We found a wide range of different pain types: Approximately half of the orthopaedic patients (n = 34) suffered from acute traumatic pain: 12 patients had a trauma of upper extremities or shoulders, 17 had bone fractures or joint lesions of the lower extremities, 9 had a trauma in the thoracic, spinal or pelvic region. Seven patients had a polytrauma with ≥ 3 lesions. The other half of the orthopaedic patients (n = 36) suffered from pain of osteoarthritic degenerative origin: 11 had hip arthritis, 11 had knee arthritis, 7 had degenerative shoulder problems, and 10 had degenerative low back pain. The vast majority of the patients of the medical-psychosomatic department suffered from chronic pain syndromes which were incompletely explained by persistent peripheral tissue damage: 5 patients suffered from chronic tension headache, 11 had chronic cervical pain syndromes, 3 suffered from chronic temporomandibular or atypical facial pain syndromes, 27 had chronic low or upper back pain, 8 had chronic abdominal or pelvic pain, 6 suffered from functional hemisided pain syndromes, and 16 had chronic atypical postsurgical pain syndromes. Twenty-three of the medical-psychosomatic patients suffered from pain without any structural findings or any history of peripherally induced pain: 15 of them were diagnosed with fibromyalgia, 8 with trunk accentuated somatoform pain syndrome.

Forty-one (47%) of the medical-psychosomatic pain patients showed clinically elevated depression scores (HADS-D ≥ 9 points), whereas only 6 patients (9%) had elevated depression-scores in the orthopaedic group.

Pain sensitivity data are described in Table 2. The distribution of baseline pain values and clothes peg data (ear lobe) are illustrated with box-and-whisker plots (Figure 3).

The comparison between clothes peg values and PPdt (respectively PPtt) revealed an inverse correlation across all patients, i.e. the higher the pain in the clothes peg test, the lower the pressure pain threshold, and vice versa. Table 3 shows partial correlation coefficients for the associations between the two pain measurement methods. It can be seen that the absolute size of the correlation coefficients is similar in both patient groups and both anatomical test sites. According to Cohen's conventions only one value corresponds to a correlation size of a medium effect (r = 0.3-0.5), all other correspond to a large effect (> 0.5).

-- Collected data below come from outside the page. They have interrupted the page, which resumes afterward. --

/-- MEMCTL.PRIO_MASK.CLASSES at 0x10C, R340. -/
def MEMCTL_PRIO_MASK_CLASSES : Fld := { page := 3, off := 0x10C, lo := 0, w := 8, rst := 0x3, acc := .rw, cls := [.c, .p] }

/-- MEMCTL.PENDING.ROWS at 0x110, R340. -/
def MEMCTL_PENDING_ROWS : Fld := { page := 3, off := 0x110, lo := 0, w := 16, rst := 0x0, acc := .ro, cls := [.c] }

/-- MEMCTL.PENDING.REMAP_USED at 0x110, R340. -/
def MEMCTL_PENDING_REMAP_USED : Fld := { page := 3, off := 0x110, lo := 16, w := 9, rst := 0x0, acc := .ro, cls := [.c] }

/-- MEMCTL.SPAN_LO.ENTRY at 0x400 + 0x8k, R340. -/
def MEMCTL_SPAN_LO : Fld := { page := 3, off := 0x400, lo := 0, w := 32, rst := 0x0, stride := 8, cnt := 64, acc := .rw, cls := [.c, .p] }

/-- MEMCTL.SPAN_HI.ENTRY at 0x404 + 0x8k, R340. -/
def MEMCTL_SPAN_HI : Fld := { page := 3, off := 0x404, lo := 0, w := 32, rst := 0x0, stride := 8, cnt := 64, acc := .rw, cls := [.c, .p] }

/-- WEIR.CTRL.SPARE at 0x010, R341. -/
def WEIR_CTRL_SPARE : Fld := { page := 4, off := 0x10, lo := 0, w := 1, rst := 0x1, acc := .rw, cls := [.c, .p] }

/-- WEIR.WAIT_CYC.COUNT at 0x040 + 0x4k, R341. -/
def WEIR_WAIT_CYC : Fld := { page := 4, off := 0x40, lo := 0, w := 32, rst := 0x0, stride := 4, cnt := 16, acc := .ro, cls := [.c, .p] }

/-- WEIR.CFG.RATE at 0x100 + 0x8k, R341. -/
def WEIR_CFG_RATE : Fld := { page := 4, off := 0x100, lo := 0, w := 16, rst := 0xFFFF, stride := 8, cnt := 16, acc := .rw, cls := [.c, .p] }

/-- WEIR.CFG.BURST at 0x100 + 0x8k, R341. -/
def WEIR_CFG_BURST : Fld := { page := 4, off := 0x100, lo := 16, w := 16, rst := 0xFFFF, stride := 8, cnt := 16, acc := .rw, cls := [.c, .p], rmin := 1, rmax := 65535 }

/-- WEIR.LVL.LEVEL at 0x104 + 0x8k, R341. -/
def WEIR_LVL : Fld := { page := 4, off := 0x104, lo := 0, w := 16, rst := 0xFFFF, stride := 8, cnt := 16, acc := .ro, cls := [.c, .p] }

/-- WEIR.PARTMAP.PART at 0x200 + 0x4k, R341. -/
def WEIR_PARTMAP : Fld := { page := 4, off := 0x200, lo := 0, w := 32, rst := 0x0, stride := 4, cnt := 16, acc := .rw, cls := [.c, .p] }

/-- SLUICE.DECISIONS.COUNT at 0x040, R369. -/
def SLUICE_DECISIONS : Fld := { page := 5, off := 0x40, lo := 0, w := 32, rst := 0x0, acc := .ro, cls := [.c, .p] }

/-- SLUICE.PINNED_CNT.COUNT at 0x044, R369. -/
def SLUICE_PINNED_CNT : Fld := { page := 5, off := 0x44, lo := 0, w := 32, rst := 0x0, acc := .ro, cls := [.c, .p] }

/-- SLUICE.NOW.NOW at 0x100, R369. -/
def SLUICE_NOW : Fld := { page := 5, off := 0x100, lo := 0, w := 16, rst := 0x0, acc := .ro, cls := [.c, .p] }

/-- SLUICE.REQ_CFG.BURST_M1 at 0x200 + 0x4k, R369. -/
def SLUICE_REQ_CFG_BURST_M1 : Fld := { page := 5, off := 0x200, lo := 0, w := 8, rst := 0xF, stride := 4, cnt := 32, acc := .rw, cls := [.c, .p] }

/-- SLUICE.REQ_CFG.BUDGET at 0x200 + 0x4k, R369. -/
def SLUICE_REQ_CFG_BUDGET : Fld := { page := 5, off := 0x200, lo := 8, w := 15, rst := 0x400, stride := 4, cnt := 32, acc := .rw, cls := [.c, .p], rmin := 0, rmax := 16384 }

/-- SLUICE.GRANT_CNT.COUNT at 0x400 + 0x10k, R369. -/
def SLUICE_GRANT_CNT : Fld := { page := 5, off := 0x400, lo := 0, w := 32, rst := 0x0, stride := 16, cnt := 32, acc := .ro, cls := [.c, .p] }

/-- SLUICE.WAIT_CYC.COUNT at 0x404 + 0x10k, R369. -/
def SLUICE_WAIT_CYC : Fld := { page := 5, off := 0x404, lo := 0, w := 32, rst := 0x0, stride := 16, cnt := 32, acc := .ro, cls := [.c, .p] }

/-- SLUICE.MAX_WAIT.CYCLES at 0x408 + 0x10k, R369. -/
def SLUICE_MAX_WAIT : Fld := { page := 5, off := 0x408, lo := 0, w := 32, rst := 0x0, stride := 16, cnt := 32, acc := .rc, cls := [.c, .p] }

/-- SLUICE.MISS_CNT.COUNT at 0x40C + 0x10k, R369. -/
def SLUICE_MISS_CNT : Fld := { page := 5, off := 0x40C, lo := 0, w := 32, rst := 0x0, stride := 16, cnt := 32, acc := .ro, cls := [.c, .p] }

/-- SYNC.ERR_INFO.CODE at 0x024, R371. -/
def SYNC_ERR_INFO_CODE : Fld := { page := 6, off := 0x24, lo := 0, w := 4, rst := 0x0, acc := .ro, cls := [.c, .p] }

/-- SYNC.ERR_INFO.CLUSTER at 0x024, R371. -/
def SYNC_ERR_INFO_CLUSTER : Fld := { page := 6, off := 0x24, lo := 4, w := 6, rst := 0x0, acc := .ro, cls := [.c, .p] }

/-- SYNC.SIGNALS.COUNT at 0x040, R371. -/
def SYNC_SIGNALS : Fld := { page := 6, off := 0x40, lo := 0, w := 32, rst := 0x0, acc := .ro, cls := [.c, .p] }

/-- SYNC.WAITS_DONE.COUNT at 0x044, R371. -/
def SYNC_WAITS_DONE : Fld := { page := 6, off := 0x44, lo := 0, w := 32, rst := 0x0, acc := .ro, cls := [.c, .p] }

/-- SYNC.BAR_RELEASE.COUNT at 0x048, R371. -/
def SYNC_BAR_RELEASE : Fld := { page := 6, off := 0x48, lo := 0, w := 32, rst := 0x0, acc := .ro, cls := [.c, .p] }

/-- SYNC.ABANDONED_CNT.COUNT at 0x04C, R371. -/
def SYNC_ABANDONED_CNT : Fld := { page := 6, off := 0x4C, lo := 0, w := 32, rst := 0x0, acc := .ro, cls := [.c, .p] }

/-- SYNC.STALE_SIG_CNT.COUNT at 0x050, R371. -/
def SYNC_STALE_SIG_CNT : Fld := { page := 6, off := 0x50, lo := 0, w := 32, rst := 0x0, acc := .ro, cls := [.c, .p] }

/-- SYNC.SAT_CNT.COUNT at 0x054, R371. -/
def SYNC_SAT_CNT : Fld := { page := 6, off := 0x54, lo := 0, w := 32, rst := 0x0, acc := .ro, cls := [.c, .p] }

/-- SYNC.WAIT_FULL_CYC.COUNT at 0x058, R371. -/
def SYNC_WAIT_FULL_CYC : Fld := { page := 6, off := 0x58, lo := 0, w := 32, rst := 0x0, acc := .ro, cls := [.c, .p] }

/-- SYNC.DBG_SET_CNT.COUNT at 0x05C, R371. -/
def SYNC_DBG_SET_CNT : Fld := { page := 6, off := 0x5C, lo := 0, w := 32, rst := 0x0, acc := .ro, cls := [.c, .p] }

/-- SYNC.FLAG_OWN.OWNER at 0x100 + 0x4k, R371. -/
def SYNC_FLAG_OWN_OWNER : Fld := { page := 6, off := 0x100, lo := 0, w := 4, rst := 0x0, stride := 4, cnt := 64, acc := .rw, cls := [.c, .p], own := true }

/-- SYNC.FLAG_OWN.VALID at 0x100 + 0x4k, R371. -/
def SYNC_FLAG_OWN_VALID : Fld := { page := 6, off := 0x100, lo := 4, w := 1, rst := 0x0, stride := 4, cnt := 64, acc := .rw, cls := [.c, .p], own := true }

/-- SYNC.BAR_CFG.N at 0x200 + 0x4k, R371. -/
def SYNC_BAR_CFG_N : Fld := { page := 6, off := 0x200, lo := 0, w := 16, rst := 0x1, stride := 4, cnt := 256, acc := .rw, cls := [.c, .p], own := true, rmin := 1, rmax := 65535 }

/-- SYNC.BAR_CFG.OWNER at 0x200 + 0x4k, R371. -/
def SYNC_BAR_CFG_OWNER : Fld := { page := 6, off := 0x200, lo := 16, w := 4, rst := 0x0, stride := 4, cnt := 256, acc := .rw, cls := [.c, .p], own := true }

/-- SYNC.BAR_CFG.VALID at 0x200 + 0x4k, R371. -/
def SYNC_BAR_CFG_VALID : Fld := { page := 6, off := 0x200, lo := 20, w := 1, rst := 0x0, stride := 4, cnt := 256, acc := .rw, cls := [.c, .p], own := true }

/-- SYNC.EPOCH.EPOCH at 0x600 + 0x4k, R371. -/
def SYNC_EPOCH : Fld := { page := 6, off := 0x600, lo := 0, w := 32, rst := 0x0, stride := 4, cnt := 2, acc := .ro, cls := [.c, .p] }

/-- SYNC.PEEK_SEL.OBJ at 0x610, R371. -/
def SYNC_PEEK_SEL_OBJ : Fld := { page := 6, off := 0x610, lo := 0, w := 12, rst := 0x0, acc := .rw, cls := [.c, .p] }

/-- SYNC.PEEK_SEL.KIND at 0x610, R371. -/
def SYNC_PEEK_SEL_KIND : Fld := { page := 6, off := 0x610, lo := 16, w := 1, rst := 0x0, acc := .rw, cls := [.c, .p] }

/-- SYNC.PEEK_DATA.COUNT at 0x614, R371. -/
def SYNC_PEEK_DATA : Fld := { page := 6, off := 0x614, lo := 0, w := 16, rst := 0x0, acc := .ro, cls := [.c, .p] }

/-- SYNC.PEEK_DATA.OVF at 0x614, R371. -/
def SYNC_PEEK_DATA_OVF : Fld := { page := 6, off := 0x614, lo := 16, w := 1, rst := 0x0, acc := .ro, cls := [.c, .p] }

/-- SYNC.PEEK_DATA.GEN at 0x614, R371. -/
def SYNC_PEEK_DATA_GEN : Fld := { page := 6, off := 0x614, lo := 17, w := 8, rst := 0x0, acc := .ro, cls := [.c, .p] }

/-- SYNC.PEEK_DATA.WAITERS at 0x614, R371. -/
def SYNC_PEEK_DATA_WAITERS : Fld := { page := 6, off := 0x614, lo := 25, w := 7, rst := 0x0, acc := .ro, cls := [.c, .p] }

/-- SYNC.DBG_SET.COUNT at 0x618, R371. -/
def SYNC_DBG_SET : Fld := { page := 6, off := 0x618, lo := 0, w := 16, rst := 0x0, acc := .wo, cls := [.c, .p] }

/-- SYNC.DBG_SET.KIND at 0x618, R371. -/
def SYNC_DBG_SET_KIND : Fld := { page := 6, off := 0x618, lo := 16, w := 1, rst := 0x0, acc := .wo, cls := [.c, .p] }

/-- SYNC.DBG_SET.OBJ at 0x618, R371. -/
def SYNC_DBG_SET_OBJ : Fld := { page := 6, off := 0x618, lo := 17, w := 12, rst := 0x0, acc := .wo, cls := [.c, .p] }

/-- LINK.CTRL.EN at 0x010, R400. -/
def LINK_CTRL_EN : Fld := { page := 7, off := 0x10, lo := 0, w := 1, rst := 0x1, acc := .rw, cls := [.c, .p], own := true }

/-- LINK.CTRL.AUTO_RETRAIN at 0x010, R400. -/
def LINK_CTRL_AUTO_RETRAIN : Fld := { page := 7, off := 0x10, lo := 1, w := 1, rst := 0x1, acc := .rw, cls := [.c, .p] }

/-- LINK.CTRL.AUTO_FAILBACK at 0x010, R400. -/
def LINK_CTRL_AUTO_FAILBACK : Fld := { page := 7, off := 0x10, lo := 2, w := 1, rst := 0x1, acc := .rw, cls := [.c, .p] }

/-- LINK.CTRL.CONFIRM at 0x010, R400. -/
def LINK_CTRL_CONFIRM : Fld := { page := 7, off := 0x10, lo := 3, w := 1, rst := 0x0, acc := .wo, cls := [.c, .p, .k] }

/-- LINK.CTRL.RECHECK at 0x010, R400. -/
def LINK_CTRL_RECHECK : Fld := { page := 7, off := 0x10, lo := 4, w := 1, rst := 0x0, acc := .wo, cls := [.c, .p, .k] }

/-- LINK.CTRL.RESTORE at 0x010, R400. -/
def LINK_CTRL_RESTORE : Fld := { page := 7, off := 0x10, lo := 5, w := 1, rst := 0x0, acc := .wo, cls := [.c, .p, .k] }

/-- LINK.CTRL.FORCE_DOWN at 0x010, R400. -/
def LINK_CTRL_FORCE_DOWN : Fld := { page := 7, off := 0x10, lo := 6, w := 1, rst := 0x0, acc := .wo, cls := [.c, .p, .k] }

/-- LINK.STAT.STATE at 0x014, R400. -/
def LINK_STAT_STATE : Fld := { page := 7, off := 0x14, lo := 0, w := 3, rst := 0x0, acc := .ro, cls := [.c, .p, .k] }

/-- LINK.STAT.REASON at 0x014, R400. -/
def LINK_STAT_REASON : Fld := { page := 7, off := 0x14, lo := 3, w := 4, rst := 0x0, acc := .ro, cls := [.c, .p, .k] }

/-- LINK.STAT.DETOUR at 0x014, R400. -/
def LINK_STAT_DETOUR : Fld := { page := 7, off := 0x14, lo := 7, w := 1, rst := 0x0, acc := .ro, cls := [.c, .p, .k] }

/-- LINK.STAT.MIS at 0x014, R400. -/
def LINK_STAT_MIS : Fld := { page := 7, off := 0x14, lo := 8, w := 5, rst := 0x0, acc := .ro, cls := [.c, .p, .k] }

/-- LINK.STAT.REV at 0x014, R400. -/
def LINK_STAT_REV : Fld := { page := 7, off := 0x14, lo := 13, w := 16, rst := 0x0, acc := .ro, cls := [.c, .p, .k] }

/-- LINK.TX_FRAMES.COUNT at 0x040, R402. -/
def LINK_TX_FRAMES : Fld := { page := 7, off := 0x40, lo := 0, w := 32, rst := 0x0, acc := .ro, cls := [.c, .p] }

/-- LINK.RX_FRAMES.COUNT at 0x044, R402. -/
def LINK_RX_FRAMES : Fld := { page := 7, off := 0x44, lo := 0, w := 32, rst := 0x0, acc := .ro, cls := [.c, .p] }

/-- LINK.RX_DISCARD.COUNT at 0x048, R402. -/
def LINK_RX_DISCARD : Fld := { page := 7, off := 0x48, lo := 0, w := 32, rst := 0x0, acc := .ro, cls := [.c, .p] }

/-- LINK.REPLAYS.COUNT at 0x04C, R402. -/
def LINK_REPLAYS : Fld := { page := 7, off := 0x4C, lo := 0, w := 32, rst := 0x0, acc := .ro, cls := [.c, .p] }

/-- LINK.REPLAY_FRAMES.COUNT at 0x050, R402. -/
def LINK_REPLAY_FRAMES : Fld := { page := 7, off := 0x50, lo := 0, w := 32, rst := 0x0, acc := .ro, cls := [.c, .p] }

/-- LINK.FEC_CORR.COUNT at 0x054, R402. -/
def LINK_FEC_CORR : Fld := { page := 7, off := 0x54, lo := 0, w := 32, rst := 0x0, acc := .ro, cls := [.c, .p] }

/-- LINK.FEC_UNCORR.COUNT at 0x058, R402. -/
def LINK_FEC_UNCORR : Fld := { page := 7, off := 0x58, lo := 0, w := 32, rst := 0x0, acc := .ro, cls := [.c, .p] }

/-- LINK.DEATHS.COUNT at 0x05C, R402. -/
def LINK_DEATHS : Fld := { page := 7, off := 0x5C, lo := 0, w := 32, rst := 0x0, acc := .ro, cls := [.c, .p] }

/-- LINK.DUP_DROP.COUNT at 0x060, R402. -/
def LINK_DUP_DROP : Fld := { page := 7, off := 0x60, lo := 0, w := 32, rst := 0x0, acc := .ro, cls := [.c, .p] }

/-- LINK.HOLD_CNT.COUNT at 0x064, R402. -/
def LINK_HOLD_CNT : Fld := { page := 7, off := 0x64, lo := 0, w := 32, rst := 0x0, acc := .ro, cls := [.c, .p] }

/-- LINK.STREAM_BREAK.COUNT at 0x068, R402. -/
def LINK_STREAM_BREAK : Fld := { page := 7, off := 0x68, lo := 0, w := 32, rst := 0x0, acc := .ro, cls := [.c, .p] }

/-- LINK.TRANSIT.COUNT at 0x06C, R402. -/
def LINK_TRANSIT : Fld := { page := 7, off := 0x6C, lo := 0, w := 32, rst := 0x0, acc := .ro, cls := [.c, .p] }

/-- LINK.DETOUR_FRAMES.COUNT at 0x070, R402. -/
def LINK_DETOUR_FRAMES : Fld := { page := 7, off := 0x70, lo := 0, w := 32, rst := 0x0, acc := .ro, cls := [.c, .p] }

/-- LINK.CTX_DROP.COUNT at 0x074, R402. -/
def LINK_CTX_DROP : Fld := { page := 7, off := 0x74, lo := 0, w := 32, rst := 0x0, acc := .ro, cls := [.c, .p] }

/-- LINK.TOPO_SER_LO.SERIAL at 0x100, R403. -/
def LINK_TOPO_SER_LO : Fld := { page := 7, off := 0x100, lo := 0, w := 32, rst := 0x0, acc := .rw, cls := [.c, .p] }

/-- LINK.TOPO_SER_HI.SERIAL at 0x104, R403. -/
def LINK_TOPO_SER_HI : Fld := { page := 7, off := 0x104, lo := 0, w := 32, rst := 0x0, acc := .rw, cls := [.c, .p] }

/-- LINK.TOPO_PEER.BOARD at 0x108, R403. -/
def LINK_TOPO_PEER_BOARD : Fld := { page := 7, off := 0x108, lo := 0, w := 9, rst := 0x0, acc := .rw, cls := [.c, .p] }

/-- LINK.TOPO_PEER.POS at 0x108, R403. -/
def LINK_TOPO_PEER_POS : Fld := { page := 7, off := 0x108, lo := 9, w := 3, rst := 0x0, acc := .rw, cls := [.c, .p] }

/-- LINK.TOPO_PEER.PORT at 0x108, R403. -/
def LINK_TOPO_PEER_PORT : Fld := { page := 7, off := 0x108, lo := 12, w := 5, rst := 0x0, acc := .rw, cls := [.c, .p] }

/-- LINK.TOPO_PEER.ROLE at 0x108, R403. -/
def LINK_TOPO_PEER_ROLE : Fld := { page := 7, off := 0x108, lo := 17, w := 3, rst := 0x0, acc := .rw, cls := [.c, .p] }

/-- LINK.RETRY_CFG.ACK_TMO at 0x10C, R403. -/
def LINK_RETRY_CFG_ACK_TMO : Fld := { page := 7, off := 0x10C, lo := 0, w := 16, rst := 0x800, acc := .rw, cls := [.c, .p], rmin := 256, rmax := 65535, rstGlobal := some 0x4000 }

/-- LINK.RETRY_CFG.RETRY_LIMIT at 0x10C, R403. -/
def LINK_RETRY_CFG_RETRY_LIMIT : Fld := { page := 7, off := 0x10C, lo := 16, w := 4, rst := 0x4, acc := .rw, cls := [.c, .p], rmin := 1, rmax := 15 }

/-- LINK.HOLD.HOLD_US at 0x110, R403. -/
def LINK_HOLD_HOLD_US : Fld := { page := 7, off := 0x110, lo := 0, w := 16, rst := 0x3E8, acc := .rw, cls := [.c, .p], rmin := 1, rmax := 65535 }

Forty-seven patients from the medical-psychosomatic department qualified for repeatability analysis. Test-retest time varied between 7 and 41 days (mean: 21; SD 8). For both algometric methods, repeatability coefficients were smaller than one SD of test-retest means, indicating a more than four-fold lower within-individual variance over time than between individuals (Table 4). Test-retest difference was neither related to pain intensity (Figure 4) nor to test-retest time (Figure 5).